The POC now (as of Dec. 5th) supports the configuration of multiple file stores for a Dataverse instance. Implementing this involved code changes in classes related to file/s3/swift access and other places where the storage location of a dataset is interpreted, and requires changing some glassfish java properties but does not affect Dataverse’s database structure and can be made backward compatible for current data.

In stock Dataverse today, the storageidentifier field for files includes a prefix representing the type of file store used (e.g. “s3://<long random id number>” indicating s3 storage) and the code assumed that all files were in the same store (because Dataverse assumed only one file path, one set of s3 or swift credentials, etc.). In the update, the storageidentifier has a prefix indicating a store identifier, such as s3:// or s3tacc:// and Dataverse looks at properties associated with that store to understand it’s type (file, s3, or swift) and any type-specific options for that store. With these changes, one can have a file1:// and file2:// stores sending files into different paths/file systems, or s3:// and s3tacc:// stores sending data to different s3 instances with different credential, etc. Together, these changes allow a modified instance to access data from multiple places at once.

To decide where new data should be sent, the POC code includes a default location and, as of Jan. 2020, allows superusers to specify a ‘storage driver’, selected from a drop-down list, for a given dataverse that will be used for all datasets within that Dataverse. For example, a Dataverse with “TACC” as a storage driver would have files stored in the s3tacc:// store. (“TACC” is the label specified in the configuration for the s3tacc store - arbitrary strings can be used.)

Next Steps:

There is additional functionality that will be important to creating a production capability. Some are a ‘simple matter of programming’, where the functionality needed is probably not controversial, while others may need further requirements/design discussion.

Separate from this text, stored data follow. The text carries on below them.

-- ==== Sys2Proof/Laws/KeptJobs.lean ====
section
/-!
SUPPORT. Every operation of the front end and placement keeps the blown fuses and the canonical form of the memories.
-/
namespace Sys2Proof.Machine

set_option linter.unusedTactic false
set_option linter.unreachableTactic false
set_option linter.unusedSimpArgs false

/-! FrontEnd. -/

theorem State.feRead_ok {fl0 : Nat} (s : State) (f va n : Nat) (h_s : s.Ok fl0) : (State.feRead s f va n).1.Ok fl0 := by
  unfold State.feRead
  try dsimp only
  repeat' first
    | with_reducible assumption
    | with_reducible apply State.vread_ok
    | intro _
    | split
    | dsimp only
    | with_reducible apply State.Ok.keep

theorem State.feReach_ok {fl0 : Nat} (s : State) (f va n : Nat) (h_s : s.Ok fl0) : (State.feReach s f va n).1.Ok fl0 := by
  unfold State.feReach
  try dsimp only
  repeat' first
    | with_reducible assumption
    | with_reducible apply State.walk_ok
    | with_reducible apply State.Ok.foldl
    | with_reducible apply State.Ok.foldl_fst
    | intro _
    | split
    | dsimp only
    | with_reducible apply State.Ok.keep

theorem State.feWrite_ok {fl0 : Nat} (s : State) (f va : Nat) (bs : List Byte) (h_s : s.Ok fl0) : (State.feWrite s f va bs).1.Ok fl0 := by
  unfold State.feWrite
  try dsimp only
  repeat' first
    | with_reducible assumption
    | with_reducible apply State.feReach_ok
    | with_reducible apply State.tryPut_ok
    | intro _
    | split
    | dsimp only
    | with_reducible apply State.Ok.keep

theorem State.holdLine_ok {fl0 : Nat} (s : State) (f va k : Nat) (h_s : s.Ok fl0) : (State.holdLine s f va k).Ok fl0 := by
  unfold State.holdLine
  try dsimp only
  repeat' first
    | with_reducible assumption
    | with_reducible apply State.touchEngine_ok
    | with_reducible apply State.walk_ok
    | intro _
    | split
    | dsimp only
    | with_reducible apply State.Ok.keep

theorem State.feUnresolved_ok {fl0 : Nat} (s : State) (f q what n : Nat) (h_s : s.Ok fl0) : (State.feUnresolved s f q what n).Ok fl0 := by
  unfold State.feUnresolved
  try dsimp only
  repeat' first
    | with_reducible assumption
    | with_reducible apply State.report_ok
    | with_reducible apply State.setJob_ok
    | with_reducible apply State.setReg_ok
    | intro _
    | split
    | dsimp only
    | with_reducible apply State.Ok.keep

theorem State.feBlock_ok {fl0 : Nat} (s : State) (f q what n : Nat) (wr : Bool) (x : FeRead) (h_s : s.Ok fl0) : (State.feBlock s f q what n wr x).Ok fl0 := by
  unfold State.feBlock
  try dsimp only
  repeat' first
    | with_reducible assumption
    | with_reducible apply State.feUnresolved_ok
    | with_reducible apply State.addFault_ok
    | intro _
    | split
    | dsimp only
    | with_reducible apply State.Ok.keep

theorem State.tryAppends_ok {fl0 : Nat} (fuel : Nat) (s : State) (f q : Nat) (h_s : s.Ok fl0) : (State.tryAppends fuel s f q).Ok fl0 := by
  induction fuel generalizing s f q with
  | zero =>
    unfold State.tryAppends
    try dsimp only
    repeat' first
      | with_reducible assumption
      | with_reducible apply State.feBlock_ok
      | with_reducible apply State.feWrite_ok
      | with_reducible apply State.feRead_ok
      | with_reducible apply State.wakeHeld_ok
      | intro _
      | split
      | dsimp only
      | with_reducible apply State.Ok.keep
  | succ m ih =>
    unfold State.tryAppends
    try dsimp only
    repeat' first
      | with_reducible assumption
      | with_reducible apply ih
      | with_reducible apply State.feBlock_ok
      | with_reducible apply State.feWrite_ok
      | with_reducible apply State.feRead_ok
      | with_reducible apply State.wakeHeld_ok
      | intro _
      | split
      | dsimp only
      | with_reducible apply State.Ok.keep

theorem execLaunch_ok {fl0 : Nat} (f : Form) (s : State) (h_s : s.Ok fl0) : okOut fl0 (execLaunch f s) := by
  unfold execLaunch
  try dsimp only
  repeat' first
    | with_reducible assumption
    | with_reducible apply State.tryAppends_ok
    | with_reducible apply State.parkSoon_ok
    | with_reducible apply runUni_ok
    | with_reducible apply State.trapAt_ok
    | with_reducible apply State.issued_ok
    | with_reducible apply okOut_next
    | with_reducible exact okOut_fault _
    | intro _
    | split
    | dsimp only
    | with_reducible apply State.Ok.keep

theorem execTailLineInvalidation_ok {fl0 : Nat} (f q : Nat) (s : State) (h_s : s.Ok fl0) : okOut fl0 (execTailLineInvalidation f q s) := by
  unfold execTailLineInvalidation
  try dsimp only
  repeat' first
    | with_reducible assumption
    | with_reducible apply State.tryAppends_ok
    | with_reducible apply State.feBlock_ok
    | with_reducible apply State.holdLine_ok
    | with_reducible apply State.feRead_ok
    | with_reducible apply okOut_next
    | with_reducible exact okOut_fault _
    | intro _
    | split
    | dsimp only
    | with_reducible apply State.Ok.keep

theorem State.descTables_ok {fl0 : Nat} (s : State) (f q : Nat) (w : List W64) (h_s : s.Ok fl0) : (State.descTables s f q w).1.Ok fl0 := by
  unfold State.descTables
  try dsimp only
  repeat' first
    | with_reducible assumption
    | with_reducible apply State.feReach_ok
    | with_reducible apply State.feRead_ok
    | intro _
    | split
    | dsimp only
    | with_reducible apply State.Ok.keep

theorem State.dropJob_ok {fl0 : Nat} (s : State) (n : Nat) (h_s : s.Ok fl0) : (State.dropJob s n).Ok fl0 := by
  unfold State.dropJob
  try dsimp only
  repeat' first
    | with_reducible assumption
    | intro _
    | split
    | dsimp only
    | with_reducible apply State.Ok.keep

theorem State.reportDone_ok {fl0 : Nat} (s : State) (n : Nat) (h_s : s.Ok fl0) : (State.reportDone s n).Ok fl0 := by
  unfold State.reportDone
  try dsimp only
  repeat' first
    | with_reducible assumption
    | with_reducible apply State.dropJob_ok
    | with_reducible apply State.report_ok
    | split
    | dsimp only

theorem State.completeJob_ok {fl0 : Nat} (s : State) (n : Nat) (h_s : s.Ok fl0) : (State.completeJob s n).Ok fl0 := by
  unfold State.completeJob
  try dsimp only
  repeat' first
    | with_reducible assumption
    | with_reducible apply State.reportDone_ok
    | with_reducible apply State.feBlock_ok
    | with_reducible apply State.feWrite_ok
    | with_reducible apply State.feRead_ok
    | intro _
    | split
    | dsimp only
    | with_reducible apply State.Ok.keep

theorem State.finishJob_ok {fl0 : Nat} (s : State) (n status : Nat) (h_s : s.Ok fl0) : (State.finishJob s n status).Ok fl0 := by
  unfold State.finishJob
  try dsimp only
  repeat' first
    | with_reducible assumption
    | with_reducible apply State.completeJob_ok
    | with_reducible apply State.setJob_ok
    | dsimp only
    | with_reducible apply State.Ok.keep

theorem State.takeDescriptor_ok {fl0 : Nat} (s : State) (f q : Nat) (w : List W64) (ds : List (List W64)) (status : Nat) (h_s : s.Ok fl0) : (State.takeDescriptor s f q w ds status).Ok fl0 := by
  unfold State.takeDescriptor
  try dsimp only
  repeat' first
    | with_reducible assumption
    | with_reducible apply State.finishJob_ok
    | with_reducible apply State.tryAppends_ok
    | with_reducible apply State.feWrite_ok
    | with_reducible apply State.setJob_ok
    | with_reducible apply State.addReg_ok
    | split
    | dsimp only
    | with_reducible apply State.Ok.keep

theorem execDescriptorConsume_ok {fl0 : Nat} (f q : Nat) (s : State) (h_s : s.Ok fl0) : okOut fl0 (execDescriptorConsume f q s) := by
  unfold execDescriptorConsume
  try dsimp only
  repeat' first
    | with_reducible assumption
    | with_reducible apply State.takeDescriptor_ok
    | with_reducible apply State.descTables_ok
    | with_reducible apply State.feBlock_ok
    | with_reducible apply State.holdLine_ok
    | with_reducible apply State.feRead_ok
    | with_reducible apply okOut_next
    | with_reducible exact okOut_fault _
    | intro _
    | split
    | dsimp only
    | with_reducible apply State.Ok.keep

theorem State.waitCheck_ok {fl0 : Nat} (s : State) (j : Job) (h_s : s.Ok fl0) : (State.waitCheck s j).1.Ok fl0 := by
  unfold State.waitCheck
  try dsimp only
  repeat' first
    | with_reducible assumption
    | with_reducible apply State.feRead_ok
    | with_reducible apply State.Ok.foldl
    | with_reducible apply State.Ok.foldl_fst
    | intro _
    | split
    | dsimp only
    | with_reducible apply State.Ok.keep

theorem State.holdWaits_ok {fl0 : Nat} (s : State) (n : Nat) (h_s : s.Ok fl0) : (State.holdWaits s n).Ok fl0 := by
  unfold State.holdWaits
  try dsimp only
  repeat' first
    | with_reducible assumption
    | with_reducible apply State.holdLine_ok
    | with_reducible apply State.Ok.foldl
    | with_reducible apply State.Ok.foldl_fst
    | intro _
    | dsimp only

theorem execWaitCounterWrite_ok {fl0 : Nat} (n : Nat) (s : State) (h_s : s.Ok fl0) : okOut fl0 (execWaitCounterWrite n s) := by
  unfold execWaitCounterWrite
  try dsimp only
  repeat' first
    | with_reducible assumption
    | with_reducible apply State.holdWaits_ok
    | with_reducible apply State.waitCheck_ok
    | with_reducible apply State.feBlock_ok
    | with_reducible apply State.setJob_ok
    | with_reducible apply okOut_next
    | with_reducible exact okOut_fault _
    | intro _
    | split
    | dsimp only
    | with_reducible apply State.Ok.keep

theorem execLaunchDescriptor_ok {fl0 : Nat} (n : Nat) (s : State) (h_s : s.Ok fl0) : okOut fl0 (execLaunchDescriptor n s) := by
  unfold execLaunchDescriptor
  try dsimp only
  repeat' first
    | with_reducible assumption
    | with_reducible apply State.setGroup_ok
    | with_reducible apply State.setJob_ok
    | with_reducible apply okOut_next
    | with_reducible exact okOut_fault _
    | split
    | dsimp only
    | with_reducible apply State.Ok.keep

theorem State.applyGen_ok {fl0 : Nat} (s : State) (f : Nat) (r : Rec) (h_s : s.Ok fl0) : (State.applyGen s f r).Ok fl0 := by
  unfold State.applyGen
  try dsimp only
  repeat' first
    | with_reducible assumption
    | with_reducible apply State.setTable_ok
    | split
    | dsimp only
    | with_reducible apply State.Ok.keep

theorem execDirectoryUpdate_ok {fl0 : Nat} (n : Nat) (s : State) (h_s : s.Ok fl0) : okOut fl0 (execDirectoryUpdate n s) := by
  unfold execDirectoryUpdate
  try dsimp only
  repeat' first
    | with_reducible assumption
    | with_reducible apply State.applyGen_ok
    | with_reducible apply State.finishJob_ok
    | with_reducible apply State.feBlock_ok
    | with_reducible apply State.feWrite_ok
    | with_reducible apply State.record_ok
    | with_reducible apply okOut_next
    | with_reducible exact okOut_fault _
    | intro _
    | split
    | dsimp only
    | with_reducible apply State.Ok.keep

theorem State.ringEntries_ok {fl0 : Nat} (k : Nat) (s : State) (vf : Nat) (q : Queue) (h_s : s.Ok fl0) : (State.ringEntries k s vf q).1.Ok fl0 := by
  induction k generalizing s vf q with
  | zero =>
    unfold State.ringEntries
    try dsimp only
    repeat' first
      | with_reducible assumption
      | with_reducible apply State.feRead_ok
      | intro _
      | split
      | dsimp only
      | with_reducible apply State.Ok.keep
  | succ m ih =>
    unfold State.ringEntries
    try dsimp only
    repeat' first
      | with_reducible assumption
      | with_reducible apply ih
      | with_reducible apply State.feRead_ok
      | intro _
      | split
      | dsimp only
      | with_reducible apply State.Ok.keep

theorem State.moveRing_ok {fl0 : Nat} (k : Nat) (s : State) (vf : Nat) (old new : Queue) (h_s : s.Ok fl0) : (State.moveRing k s vf old new).1.Ok fl0 := by
  unfold State.moveRing
  try dsimp only
  repeat' first
    | with_reducible assumption
    | with_reducible apply State.ringEntries_ok
    | with_reducible apply State.feWrite_ok
    | with_reducible apply State.Ok.foldl
    | with_reducible apply State.Ok.foldl_fst
    | intro _
    | split
    | dsimp only
    | with_reducible apply State.Ok.keep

Simply turning everything back on, which would involve Dataverse retrieving the entire file from S3 one or more times, would be relatively simple though it would have performance impacts. It may make sense to add configuration options that would allow any of these steps to be turned on/off per store, or up to a given file size limit, etc. It would also be possible to shift more of this processing to the background (e.g. creating a .tab file is already done after the HTTP call to upload the file returns) although doing steps like unzipping this way would mean the Dataverse web interface could not show the list of files inside the zip during upload. More complex options, such as moving such processing to a machine local to the S3 store, are also possible (e.g. an app that would inspect the remote file and only send a new mimetype or extracted metadata to Dataverse instead of Dataverse having to pull the entire file from S3 itself.